The manual for top is wrong and buggy regarding DATA, updated as follows.

  • VIRT Virtual Memory Size (KiB): all virtual memory used by the process; includes code, data, shared libraries, and swap out to swap area and mapped but not used (not loaded into physical memory). The following is a list of the parts that have not been used (not loaded into physical memory).
  • RES Resident Memory Size (KiB): all physical memory occupied by the process, excluding the part that is swapped out to the swap area.
  • SHR Shared Memory Size (KiB): all shared physical memory readable by the process, not all of which is contained in RES. It reflects the portion of memory that may be shared by other processes.
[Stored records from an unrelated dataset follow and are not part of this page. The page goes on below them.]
/-- A turn of a running sequencer executes the instruction that its line decodes to, in the state with the line entered. With
power on, a turn of sequencer n laid down, n running and no pre-emption asked for, no epoch due and no departure waiting at
its cell (both come before any turn, log 1): if the line at its PC is at hand or is entered, giving l, and the head at the PC
index of l decodes to i, then the step is exec of i in the state with the turn taken, n as the sequencer whose turn it is, and
l recorded as its line. If the head does not decode, the step takes the illegal-instruction trap (0x01, TVAL the head, ESTART
0). If entering stops, the step is that stop: a trap taken or a wait. A line recorded for the address of the PC is used as it
is, with no access to memory; otherwise the line is read, and one that is ill-formed traps with 0x02 and TVAL its header, one
with no such head with 0x03 and TVAL the address of the instruction that transferred control here (the PC itself where no
instruction did: log 108, the model's choice). A trap found earlier, which waits for older arrivals at other devices, is
raised again. The order of turns is the model's (log 1). (01 Instruction formats (R10 to R17: lines and heads); 01 Instruction
formats (R43, R44: illegal instructions); 01 Instruction formats (R46: where control enters a line).) -/
def Obligations.StepRunsDecoded : Prop :=
  ∀ (s : State) (n : Nat) (rest : List Turn), s.powered = true → s.turns = .seq n :: rest →
    (s.seq n).phase = .running → (s.seq n).preempt = false → s.epochDue = false → s.departures = [] →
    let t : State := { s with cur := n, turns := rest }
    let q := t.self
    let plain : Prop := ∀ x, q.wait ≠ some (.trapping x)
    (∀ x, q.wait = some (.trapping x) → step s = .next (t.trapped x)) ∧
    (∀ l u, plain → Runs fetchLine t l u →
      let v := u.modSeq u.cur fun q => { q with line := some l }
      (∀ i, decodeAt l.code (indexOf v.self.pc) = .ok i → step s = exec i v) ∧
      (∀ e, decodeAt l.code (indexOf v.self.pc) = .error e →
        step s = .next (v.trapped { cause := 0x01, tval := v.self.head.setWidth 64, estart := some 0 }))) ∧
    (∀ x u, plain → StopsWith fetchLine t (.trap x) u → step s = .next (u.trapped x)) ∧
    (∀ w u, plain → StopsWith fetchLine t (.wait w) u → step s = .next (u.setWait u.cur w).tick) ∧
    (∀ l, q.line = some l → l.addr = lineOf q.pc → Runs fetchLine t l t) ∧
    ((∀ l, q.line = some l → l.addr ≠ lineOf q.pc) → ∀ c u, Runs (readLine (t.ctx n) ((lineOf q.pc).toNat * 64)) t c u →
      (c.wellFormed = false → StopsWith fetchLine t (.trap { cause := 0x02, tval := c.header.setWidth 64, estart := some 0 }) u) ∧
      (c.wellFormed = true → c.heads ≤ indexOf q.pc →
        StopsWith fetchLine t (.trap { cause := 0x03, tval := (q.cameFrom.getD q.pc).setWidth 64, estart := some 0 }) u) ∧
      (c.wellFormed = true → indexOf q.pc < c.heads → Runs fetchLine t ⟨lineOf q.pc, c⟩ u))

/-- Words written out field by field from the tables decode to the instructions they stand for. add s3, s1, s2; addi s7, s4, -1
with W set; movi.w64; fadd.f32 towards zero; j to head 3 of the next line; nop; ld.acq.dev of a dword; vadd.i32 under m5 with
an offset; vfma.bf16 with a scalar operand; amo.add.ar.die of a dword; vset with MOD 1: each head (MAJ, TL, D, X) and tail
(its format's fields from the top) written out in binary or hexadecimal fields. (01 Instruction formats (R12: heads); 01
Instruction formats (R19 to R24: tails); 01 Instruction formats (R40: the table of majors and minors).) -/
def Obligations.DecodeWords : Prop :=
  decode ((0b000001 : BitVec 6) ++ (0b10 : BitVec 2) ++ (3 : BitVec 6) ++ (0 : BitVec 2))
    (((0x00 : BitVec 8) ++ (1 : BitVec 6) ++ (0 : BitVec 1) ++ (2 : BitVec 6) ++ (0 : BitVec 1) ++ (0 : BitVec 10) : BitVec 32).setWidth 64) =
    .ok (.add ⟨3, ⟨1, false⟩, ⟨2, false⟩, 0⟩) ∧
  decode ((0b000010 : BitVec 6) ++ (0b10 : BitVec 2) ++ (7 : BitVec 6) ++ (0 : BitVec 2))
    (((0x00 : BitVec 8) ++ (4 : BitVec 6) ++ (1 : BitVec 1) ++ (0x1FFFF : BitVec 17) : BitVec 32).setWidth 64) =
    .ok (.addi ⟨7, ⟨4, true⟩, 0x1FFFF⟩) ∧
  decode ((0b000011 : BitVec 6) ++ (0b11 : BitVec 2) ++ (9 : BitVec 6) ++ (1 : BitVec 2)) 0x0123456789ABCDEF =
    .ok (.moviW64 9 0x0123456789ABCDEF) ∧
  decode ((0b000100 : BitVec 6) ++ (0b10 : BitVec 2) ++ (5 : BitVec 6) ++ (0 : BitVec 2))
    (((0x00 : BitVec 8) ++ (6 : BitVec 6) ++ (0 : BitVec 1) ++ (7 : BitVec 6) ++ (0 : BitVec 1) ++ (0 : BitVec 3) ++ (2 : BitVec 3) ++
      (0x9 : BitVec 4) : BitVec 32).setWidth 64) = .ok (.fadd ⟨5, ⟨6, false⟩, ⟨7, false⟩, 0, .rtz, .f32⟩) ∧
  decode ((0b000101 : BitVec 6) ++ (0b01 : BitVec 2) ++ (0 : BitVec 6) ++ (1 : BitVec 2))
    (((1 : BitVec 11) ++ (3 : BitVec 5) : BitVec 16).setWidth 64) = .ok (.j ⟨0, 1, 3⟩) ∧
  decode ((0x0C : BitVec 6) ++ (0 : BitVec 2) ++ (0 : BitVec 6) ++ (1 : BitVec 2)) 0 = .ok .nop ∧
  decode ((0x10 : BitVec 6) ++ (0b10 : BitVec 2) ++ (8 : BitVec 6) ++ (0 : BitVec 2))
    (((0b01 : BitVec 2) ++ (4 : BitVec 3) ++ (3 : BitVec 3) ++ (9 : BitVec 6) ++ (0 : BitVec 1) ++ (0x10 : BitVec 17) :
      BitVec 32).setWidth 64) = .ok (.ld ⟨8, .acq, .dev, 3, ⟨9, false⟩, 0x10⟩) ∧
  decode ((0x23 : BitVec 6) ++ (0b11 : BitVec 2) ++ (2 : BitVec 6) ++ (0 : BitVec 2))
    ((0x00 : BitVec 8) ++ (3 : BitVec 6) ++ (0 : BitVec 1) ++ (4 : BitVec 6) ++ (0 : BitVec 1) ++ (0 : BitVec 7) ++
      (0 : BitVec 3) ++ (7 : BitVec 3) ++ (1 : BitVec 3) ++ (0 : BitVec 9) ++ (1 : BitVec 1) ++ (5 : BitVec 3) ++ (0x2 : BitVec 4) ++
      (0 : BitVec 3) ++ (0 : BitVec 6)) =
    .ok (.vadd ⟨2, ⟨3, false⟩, ⟨4, false⟩, ⟨0, false⟩, ⟨0, 7, 1⟩, ⟨0, 0, 0⟩, true, 5, .i32, .rne, 0⟩) ∧
  decode ((0x25 : BitVec 6) ++ (0b11 : BitVec 2) ++ (2 : BitVec 6) ++ (0 : BitVec 2))
    ((0x00 : BitVec 8) ++ (3 : BitVec 6) ++ (0 : BitVec 1) ++ (4 : BitVec 6) ++ (0 : BitVec 1) ++ (5 : BitVec 6) ++ (0 : BitVec 1) ++
      (0 : BitVec 9) ++ (0 : BitVec 9) ++ (0 : BitVec 1) ++ (0 : BitVec 3) ++ (0xA : BitVec 4) ++ (1 : BitVec 3) ++ (1 : BitVec 6)) =
    .ok (.vfma ⟨2, ⟨3, false⟩, ⟨4, false⟩, ⟨5, false⟩, ⟨0, 0, 0⟩, ⟨0, 0, 0⟩, false, 0, .bf16, .rna, 1⟩) ∧
  decode ((0x14 : BitVec 6) ++ (0b10 : BitVec 2) ++ (1 : BitVec 6) ++ (0 : BitVec 2))
    (((0x00 : BitVec 8) ++ (2 : BitVec 6) ++ (0 : BitVec 1) ++ (3 : BitVec 6) ++ (0 : BitVec 1) ++ (0b11 : BitVec 2) ++ (3 : BitVec 3) ++
      (2 : BitVec 2) ++ (0 : BitVec 3) : BitVec 32).setWidth 64) = .ok (.amoAdd ⟨1, ⟨2, false⟩, ⟨3, false⟩, .ar, .die, 2⟩) ∧
  decode ((0x20 : BitVec 6) ++ (0b11 : BitVec 2) ++ (1 : BitVec 6) ++ (0 : BitVec 2))
    ((0x00 : BitVec 8) ++ (2 : BitVec 6) ++ (0 : BitVec 1) ++ (0 : BitVec 7) ++ (0 : BitVec 7) ++ (0 : BitVec 3) ++ (0 : BitVec 2) ++
      (1 : BitVec 14) ++ (0x40 : BitVec 16)) =
    .ok (.vset ⟨1, ⟨2, false⟩, ⟨0, false⟩, ⟨0, false⟩, .seq, .rlx, 1, 0x40⟩)

/-- After bring-up one sequencer per die runs as supervisor, all memory is zero, and scratchpads, key slot 0 and windows are
tenant 0's. In State.reset power is on; sequencer n is running if n is 0, 192, 384 or 576 and free otherwise; those four have
PRIV 1 and stand outside every handler at the entry of the boot firmware (the value of the entry is the model's, log 3); every
register is full and VTYPE.ILL is 1; every byte of HBM and of the scratchpads is 0 (and, by log 6, of host memory), and every
scratchpad is tenant 0's; key slot 0 is loaded and tenant 0's, and every other slot is empty; LANES gives 16 lanes on each die
and SVENTRY is 0; every window of the access table that is loaded is tenant 0's; no launch, task, engine command, lease, tile
record or Relov traffic exists. Registers whose reset value the spec does not give are 0 (log 2). (23 Management, power and
bring-up (R468: bring-up; the sentence after its table); 01 Register files (R37) and 10 Bricks (R247): a free sequencer; 20
Access tables and keys (R448: key slots).) -/
def Obligations.ResetState : Prop :=
  let s := State.reset
  s.powered = true ∧ s.turns = [] ∧
  (∀ n, (s.seq n).phase = (if n ∈ [0, 192, 384, 576] then .running else .free)) ∧
  (∀ n ∈ [0, 192, 384, 576], (s.seq n).priv = true ∧ (s.seq n).inh = false ∧ (s.seq n).pc = Config.bootEntry ∧ (s.seq n).line = none) ∧
  (∀ n f r, (s.seq n).isEmpty f r = false) ∧ (∀ n, (s.seq n).ill = true) ∧
  (∀ n r, (s.seq n).scalar r = 0) ∧ (∀ n, (s.seq n).loops = [] ∧ (s.seq n).fsr = 0 ∧ (s.seq n).estart = 0) ∧
  (∀ a, s.mem.read a = 0) ∧ (∀ c, (s.core c).spOwner = 0 ∧ (s.core c).inService = true) ∧
  (∀ k, k ≠ 0 → NMap.get? s.keys k = none) ∧ (NMap.get? s.keys 0).map (·.owner) = some 0 ∧
  (∀ d, lanesOf (s.die d).ln = 16 ∧ (s.die d).sventry = 0) ∧
  (∀ w ∈ s.windows, w.2.extractLsb' 75 16 = 0) ∧
  s.launches = [] ∧ s.tasks = [] ∧ s.engines = [] ∧ s.borrow = [] ∧ s.lend = [] ∧ s.tiles = [] ∧ s.relov.send = [] ∧ s.relov.recv = []

/-- The memory after reset is in the canonical form. State.reset's memory lists no byte, so it is in the canonical form that every
step keeps (the form is the model's, log 6). (23 Management, power and bring-up (R468: scrubbing); The model's form of memory
(log 6).) -/
def Obligations.ResetMemoryCanonical : Prop :=
  State.reset.mem.wf = true

/-- Every step of the machine keeps memory in its canonical form. For every state whose memory lists locations in rising order and
no byte equal to what an unlisted location reads as, and every step from it that answers a next state, whichever agent moves,
the next state's memory is in that form again: equal memories stay equal data. The form is the model's (log 6). (05 The
physical map (R111); The model's form of memory (log 6).) -/
def Obligations.MemoryStaysCanonical : Prop :=
  ∀ s t : State, s.mem.wf = true → step s = .next t → t.mem.wf = true

/-- Decoding the encoding of any well-formed instruction gives the instruction back, with every operand at every value. For every
instruction that passes the static checks and has an encoding (every instruction but the steps of other agents), the decoder
reads from its head and tail the instruction itself. Every instruction of the table has a tail that fits its class. (01
Instruction formats (R12: heads); 01 Instruction formats (R18 to R24: tails); 01 Instruction formats (R40, R41: the tables of
majors and minors); 01 Instruction formats (R43: the static checks).) -/
def Obligations.EncodeThenDecode : Prop :=
  ∀ i : Instr, wellFormed i = true → ∀ h t, encode i = some (h, t) →
    decode h t = .ok i ∧ t.toNat < 2 ^ (8 * tailBytes (headTl h))

/-- A head and tail that decode are the encoding of what they decode to, which is well formed: no two words are one instruction.
If a head, with a tail no longer than its class, decodes to an instruction, the instruction passes the static checks and
encodes to that head and tail. So no bit of a word is ignored, and reserved encodings are refused. (01 Instruction formats
(R12: heads); 01 Instruction formats (R18 to R24: tails); 01 Instruction formats (R40, R41: the tables of majors and minors).) -/
def Obligations.DecodeThenEncode : Prop :=
  ∀ (h : BitVec 16) (t : BitVec 64) (i : Instr), t.toNat < 2 ^ (8 * tailBytes (headTl h)) → decode h t = .ok i →
    wellFormed i = true ∧ encode i = some (h, t)

/-- Executing any instruction answers a next state, and a step stops only at a turn of a sequencer without power. For every
instruction and every state exec answers a next state: no fault, no refusal. A step answers a next state unless the turn is a
sequencer's and power is off, where it is the fault of no power. (That such a turn stops is the model's: without power no
sequencer exists.) (17 Traps (R404, R406: what an instruction cannot do is a trap); 01 Instruction formats (R14: one
instruction at a time).) -/
def Obligations.EveryInstructionAnswers : Prop :=
  (∀ (i : Instr) (s : State), ∃ t, exec i s = .next t) ∧
  (∀ s : State, s.powered = true → ∃ t, step s = .next t) ∧
  (∀ (s : State) (n : Nat) (rest : List Turn), s.turns = .seq n :: rest → s.powered = false → step s = .fault .poweredOff)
  • CODE Code Size (KiB): The amount of memory occupied by executable code in the physical memory occupied by the process. This is also known as the Text Resident Set (TRS).
  • DATA Data + Stack Size (KiB): The sum of the non-shared writable areas in the stack and non-stack areas of the virtual memory occupied by the process.

The equation CODE + DATA = RES does not necessarily hold, but the equation ANON = RES - SHR and the inequality ANON <= DATA (vm_physic) <= DATA do. If it is observed that RES - SHR is growing while the program is running steadily, it may indicate a memory leak in the program.